The Insight (Rule of Thumb)
- Rule 1 - Use FSDP2: FSDP1 is deprecated in Axolotl. Always use `fsdp_version: 2` for better performance and compatibility.
- Rule 2 - Optimizer Compatibility: With FSDP2, do NOT use `adamw_8bit` or `adamw_bnb_8bit` optimizers (CUDA ops errors). Use `adamw_torch_8bit` instead.
- Rule 3 - QLoRA Checkpoint Type: For QLoRA with FSDP, use `SHARDED_STATE_DICT` for checkpointing to avoid memory spikes during saving.
- Rule 4 - CPU Offloading: Enable `fsdp_offload_params: true` for models that exceed aggregate GPU memory. Trades training speed for memory capacity.
- Rule 5 - Activation Checkpointing: Use `fsdp_activation_checkpointing: true` to reduce activation memory. Compatible with FSDP parameter sharding.
- Rule 6 - Weight Consolidation: Sharded FSDP checkpoints require post-training consolidation via `axolotl merge-sharded-fsdp-weights` before the model can be used for inference.
- Trade-off: FSDP2 provides better memory efficiency and performance than FSDP1, but requires more careful optimizer selection. CPU offloading significantly slows training but allows fitting much larger models.
Reasoning
FSDP2 uses PyTorch's native `torch.distributed.fsdp2` which has better integration with `torch.compile`, more efficient parameter gathering, and improved checkpoint handling compared to the legacy FSDP1 wrapper. The `adamw_bnb_8bit` optimizer incompatibility with FSDP2 stems from bitsandbytes CUDA operations not being compatible with the distributed tensor operations in FSDP2's parameter management, while `adamw_torch_8bit` uses PyTorch-native 8-bit operations that work correctly with distributed tensors.
Code Evidence
FSDP1 deprecation notice from `src/axolotl/utils/schemas/validation.py:859-868`:
@model_validator(mode="before")
@classmethod
def check_fsdp_version(cls, data):
fsdp_config = data.get("fsdp_config", {})

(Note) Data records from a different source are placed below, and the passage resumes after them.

-- ==== Sys2Proof/Laws/Keep.lean ====
section
/-!
SUPPORT. The relation that every operation keeps: what no command changes, what it only raises, and which of the rarer changes (of the
mode, of the safe lock-out, of the tick) it leaves alone. Each operation has one lemma of this form.
-/
namespace Sys2Proof.Machine
set_option Elab.async false

/-- From `s` to `t` the queue is the same, the stores stay well kept and no anti-rollback counter goes back; with `m` the mode is the same
or MD_10, with `l` a safe lock-out stays, and with `k` the tick is the same. -/
structure Keep (m l k : Bool) (s t : State) : Prop where
  queue : t.pending = s.pending
  inv   : s.Inv → t.Inv
  arc   : ArcLe s.peat t.peat
  mode  : m = true → t.sys.mode = s.sys.mode ∨ t.sys.mode = .md10
  lock  : l = true → s.saf.lock = true → t.saf.lock = true
  tick  : k = true → t.sys.tickCnt = s.sys.tickCnt ∧ t.sys.bound = s.sys.bound

variable {m l k : Bool} {s0 s t : State}

theorem Keep.refl (m l k : Bool) (s : State) : Keep m l k s s :=
  ⟨rfl, id, fun _ => Nat.min_le_left _ _, fun _ => .inl rfl, fun _ => id, fun _ => ⟨rfl, rfl⟩⟩

theorem Keep.trans {u : State} (a : Keep m l k s t) (b : Keep m l k t u) : Keep m l k s u where
  queue := b.queue.trans a.queue
  inv h := b.inv (a.inv h)
  arc j := Nat.le_trans (Nat.le_min.2 ⟨a.arc j, Nat.min_le_right _ _⟩) (b.arc j)
  mode h := by
    rcases b.mode h with e | e
    · rcases a.mode h with f | f
      · exact .inl (e.trans f)
      · exact .inr (e.trans f)
    · exact .inr e
  lock h g := b.lock h (a.lock h g)
  tick h := ⟨(b.tick h).1.trans (a.tick h).1, (b.tick h).2.trans (a.tick h).2⟩

/-- Every clause together gives any of them. -/
theorem Keep.weaken (a : Keep true true true s t) : Keep m l k s t :=
  ⟨a.queue, a.inv, a.arc, fun _ => a.mode rfl, fun _ => a.lock rfl, fun _ => a.tick rfl⟩

@[simp] theorem length_updNth {α : Type} (l : List α) (n : Nat) (f : α → α) : (updNth l n f).length = l.length := by
  simp [updNth]

@[simp] theorem length_setNth {α : Type} (l : List α) (n : Nat) (v : α) : (setNth l n v).length = l.length := by
  simp [setNth]

/-- The clauses of the change of one state, where the parts they speak of are the same. -/
theorem Keep.same (h1 : t.pending = s.pending) (h2 : t.mem.dev = s.mem.dev) (h3 : t.mem.pwr = s.mem.pwr) (h4 : t.regs = s.regs)
    (h5 : t.log.ring = s.log.ring) (h6 : t.peat.arc = s.peat.arc) (h7 : t.sys.mode = s.sys.mode)
    (h8 : t.saf.lock = s.saf.lock) (h9 : t.sys.tickCnt = s.sys.tickCnt) (h10 : t.sys.bound = s.sys.bound)
    (h11 : s.Shape → t.Shape) : Keep m l k s t where
  queue := h1
  inv h := by
    unfold State.Inv EvLog.wf at h ⊢
    rw [h2, h3, h4, h5]
    exact ⟨h.1, h.2.1, h.2.2.1, h.2.2.2.1, h11 h.2.2.2.2⟩
  arc j := by rw [h6]; exact Nat.min_le_left _ _
  mode _ := .inl h7
  lock _ h := by rw [h8]; exact h
  tick _ := ⟨h9, h10⟩

/-- A state is changed in parts that no clause speaks of. -/
theorem keep_mk {fr ou rd h6 l6 sy sa fs tm lg im fa sw so rl ro cr tx gg ad rc ck ti fi mo hi st re sf me se pe}
    (h : Keep m l k s0 s) (h1 : sy.mode = s.sys.mode) (h2 : sy.tickCnt = s.sys.tickCnt) (h3 : sy.bound = s.sys.bound)
    (h4 : lg.ring = s.log.ring) (h5 : sf.lock = s.saf.lock) (h7 : me.dev = s.mem.dev) (h8 : me.pwr = s.mem.pwr)
    (h9 : pe.arc = s.peat.arc)
    (h11 : s.sa.length = 64 → sa.length = 64 := by first | exact id | exact fun _ => by simp_all [Crd.wf, Ggd.wf, Adc.wf, Tim.wf, Stk.wf])
    (h12 : s.crd.wf → cr.wf := by first | exact id | exact fun _ => by simp_all [Crd.wf, Ggd.wf, Adc.wf, Tim.wf, Stk.wf])
    (h13 : s.ggd.wf → gg.wf := by first | exact id | exact fun _ => by simp_all [Crd.wf, Ggd.wf, Adc.wf, Tim.wf, Stk.wf])
    (h14 : s.adc.wf → ad.wf := by first | exact id | exact fun _ => by simp_all [Crd.wf, Ggd.wf, Adc.wf, Tim.wf, Stk.wf])
    (h15 : s.tim.wf → ti.wf := by first | exact id | exact fun _ => by simp_all [Crd.wf, Ggd.wf, Adc.wf, Tim.wf, Stk.wf])
    (h16 : s.stk.wf → st.wf := by first | exact id | exact fun _ => by simp_all [Crd.wf, Ggd.wf, Adc.wf, Tim.wf, Stk.wf])
    (h17 : s.txRd.length = 50 → tx.length = 50 := by first | exact fun h => h | exact fun h => (length_setNth _ _ _).trans h) :
    Keep m l k s0 ⟨s.pending, fr, ou, rd, s.regs, h6, l6, sy, sa, fs, tm, lg, im, fa, sw, so, rl, ro, cr, tx, gg, ad, rc, ck, ti, fi, mo,
      hi, st, re, sf, me, se, pe⟩ :=
  h.trans (Keep.same rfl h7 h8 rfl h4 h9 h1 h5 h2 h3
    fun i => ⟨h11 i.1, h17 i.2.1, h12 i.2.2.1, h13 i.2.2.2.1, h14 i.2.2.2.2.1, h15 i.2.2.2.2.2.1, h16 i.2.2.2.2.2.2⟩)

/-- Both ways of a choice; the first often goes on from the second. -/
theorem keep_ite {c : Prop} [Decidable c] {a b : State} (hb : Keep m l k s0 b) (ha : Keep m l k s0 b → Keep m l k s0 a) :
    Keep m l k s0 (if c then a else b) := by split <;> simp_all

theorem keep_ite_fst {α : Type} {c : Prop} [Decidable c] {a b : State × α} (hb : Keep m l k s0 b.1)
    (ha : Keep m l k s0 b.1 → Keep m l k s0 a.1) :
    Keep m l k s0 (if c then a else b).1 := by split <;> simp_all

theorem keep_ite_snd {α : Type} {c : Prop} [Decidable c] {a b : α × State} (hb : Keep m l k s0 b.2)
    (ha : Keep m l k s0 b.2 → Keep m l k s0 a.2) :
    Keep m l k s0 (if c then a else b).2 := by split <;> simp_all

/-- A fold over a list. -/
theorem keep_foldl {α : Type} {f : State → α → State} (hf : ∀ s a, Keep m l k s0 s → Keep m l k s0 (f s a)) :
    ∀ (xs : List α) {s : State}, Keep m l k s0 s → Keep m l k s0 (xs.foldl f s)
  | [], _, h => h
  | x :: xs, _, h => keep_foldl hf xs (hf _ x h)

/-- A fold that carries something beside the state. -/
theorem keep_foldl_snd {α β : Type} {f : β × State → α → β × State}
    (hf : ∀ p a, Keep m l k s0 p.2 → Keep m l k s0 (f p a).2) :
    ∀ (xs : List α) {p : β × State}, Keep m l k s0 p.2 → Keep m l k s0 (xs.foldl f p).2
  | [], _, h => h
  | x :: xs, _, h => keep_foldl_snd hf xs (hf _ x h)

/-- The same with the state first. -/
theorem keep_foldl_fst {α β : Type} {f : State × β → α → State × β}
    (hf : ∀ p a, Keep m l k s0 p.1 → Keep m l k s0 (f p a).1) :
    ∀ (xs : List α) {p : State × β}, Keep m l k s0 p.1 → Keep m l k s0 (xs.foldl f p).1
  | [], _, h => h
  | x :: xs, _, h => keep_foldl_fst hf xs (hf _ x h)

theorem keep_of_snd {α : Type} {p : α × State} {a : α} (e : p = (a, s)) (h : Keep m l k s0 p.2) : Keep m l k s0 s := by
  subst e; exact h

theorem keep_of_snd3 {α β : Type} {p : α × β × State} {a : α} {b : β} (e : p = (a, b, s)) (h : Keep m l k s0 p.2.2) : Keep m l k s0 s := by
  subst e; exact h

theorem keep_of_fst {α : Type} {p : State × α} {a : α} (e : p = (s, a)) (h : Keep m l k s0 p.1) : Keep m l k s0 s := by
  subst e; exact h

/-- What a command answers keeps the relation. -/
def KeepO (m l k : Bool) (s : State) (o : Host.Outcome State Fault Refusal) : Prop := ∀ t, o = .next t → Keep m l k s t

theorem keepO_next (h : Keep m l k s0 t) : KeepO m l k s0 (.next t) := fun _ e => by
  injection e with e; exact e ▸ h

theorem KeepO.from {o : Host.Outcome State Fault Refusal} (h : Keep m l k s0 s) (ho : KeepO m l k s o) : KeepO m l k s0 o :=
  fun t e => h.trans (ho t e)

theorem keepO_ite {c : Prop} [Decidable c] {a b : Host.Outcome State Fault Refusal} (ha : KeepO m l k s0 a)
    (hb : KeepO m l k s0 b) : KeepO m l k s0 (if c then a else b) := by split <;> assumption

/-- The mode becomes MD_10. -/
theorem keep_md10 {f : Sys → Sys} (h : Keep m l k s0 s) (hm : (f s.sys).mode = .md10) (h1 : (f s.sys).tickCnt = s.sys.tickCnt)
    (h2 : (f s.sys).bound = s.sys.bound) : Keep m l k s0 { s with sys := f s.sys } :=
  ⟨h.queue, h.inv, h.arc, fun _ => .inr hm, h.lock, fun i => ⟨h1.trans (h.tick i).1, h2.trans (h.tick i).2⟩⟩

/-- Where the mode is not looked at it may change. -/
theorem keep_mode {f : Sys → Sys} (h : Keep false l k s0 s) (h1 : (f s.sys).tickCnt = s.sys.tickCnt)
    (h2 : (f s.sys).bound = s.sys.bound) : Keep false l k s0 { s with sys := f s.sys } :=
  ⟨h.queue, h.inv, h.arc, nofun, h.lock, fun i => ⟨h1.trans (h.tick i).1, h2.trans (h.tick i).2⟩⟩

/-- The safe lock-out is set. -/
theorem keep_locked {f : Saf} (h : Keep m l k s0 s) (hf : f.lock = true) : Keep m l k s0 { s with saf := f } :=
  ⟨h.queue, h.inv, h.arc, h.mode, fun _ _ => hf, h.tick⟩

/-- The peat store changes, and no counter goes back. -/
theorem keep_peat {p : Peat} (h : Keep m l k s0 s) (hp : ArcLe s.peat p) : Keep m l k s0 { s with peat := p } :=
  h.trans ⟨rfl, id, hp, fun _ => .inl rfl, fun _ => id, fun _ => ⟨rfl, rfl⟩⟩

theorem ArcLe.of_eq {p q : Peat} (h : q.arc = p.arc) : ArcLe p q := fun j => by rw [h]; exact Nat.min_le_left _ _

/-- One register is written. -/
theorem keep_regSet {a : Nat} {v : Word} (h : Keep m l k s0 s) : Keep m l k s0 (regSet s a v) where
  queue := h.queue
  inv i := ⟨(h.inv i).1, tabWf_set (h.inv i).2.1, (h.inv i).2.2⟩
  arc := h.arc
  mode := h.mode
  lock := h.lock
  tick := h.tick

end Sys2Proof.Machine
end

if fsdp_config and str(data.get("fsdp_version")) != "2":
LOG.info(
"FSDP1 will be deprecated in an upcoming release of Axolotl."
"We recommend that you use FSDP version 2 for better performance and compatibility."
)
FSDP2 optimizer incompatibility from `src/axolotl/utils/schemas/validation.py:964-968`:
if self.optimizer in ["adamw_8bit", "adamw_bnb_8bit"]:
# CUDA ops errors with bnb 8bit optimizer + FSDP2
raise ValueError(
f"FSDP2 not compatible with {self.optimizer.value}, use `adamw_torch_8bit` instead"
)
FSDP environment variable configuration from `src/axolotl/utils/trainer.py:601-630`:
if cfg.fsdp_config:
os.environ["ACCELERATE_USE_FSDP"] = "true"
if cfg.fsdp_config.fsdp_version == 2:
os.environ["FSDP_VERSION"] = "2"
if cfg.fsdp_config.fsdp_activation_checkpointing:
os.environ["FSDP_ACTIVATION_CHECKPOINTING"] = "true"
if cfg.fsdp_config.fsdp_offload_params:
os.environ["FSDP_OFFLOAD_PARAMS"] = "true"
os.environ["FSDP_SYNC_MODULE_STATES"] = "true"
os.environ["FSDP_CPU_RAM_EFFICIENT_LOADING"] = "true"
os.environ["FSDP_USE_ORIG_PARAMS"] = "true"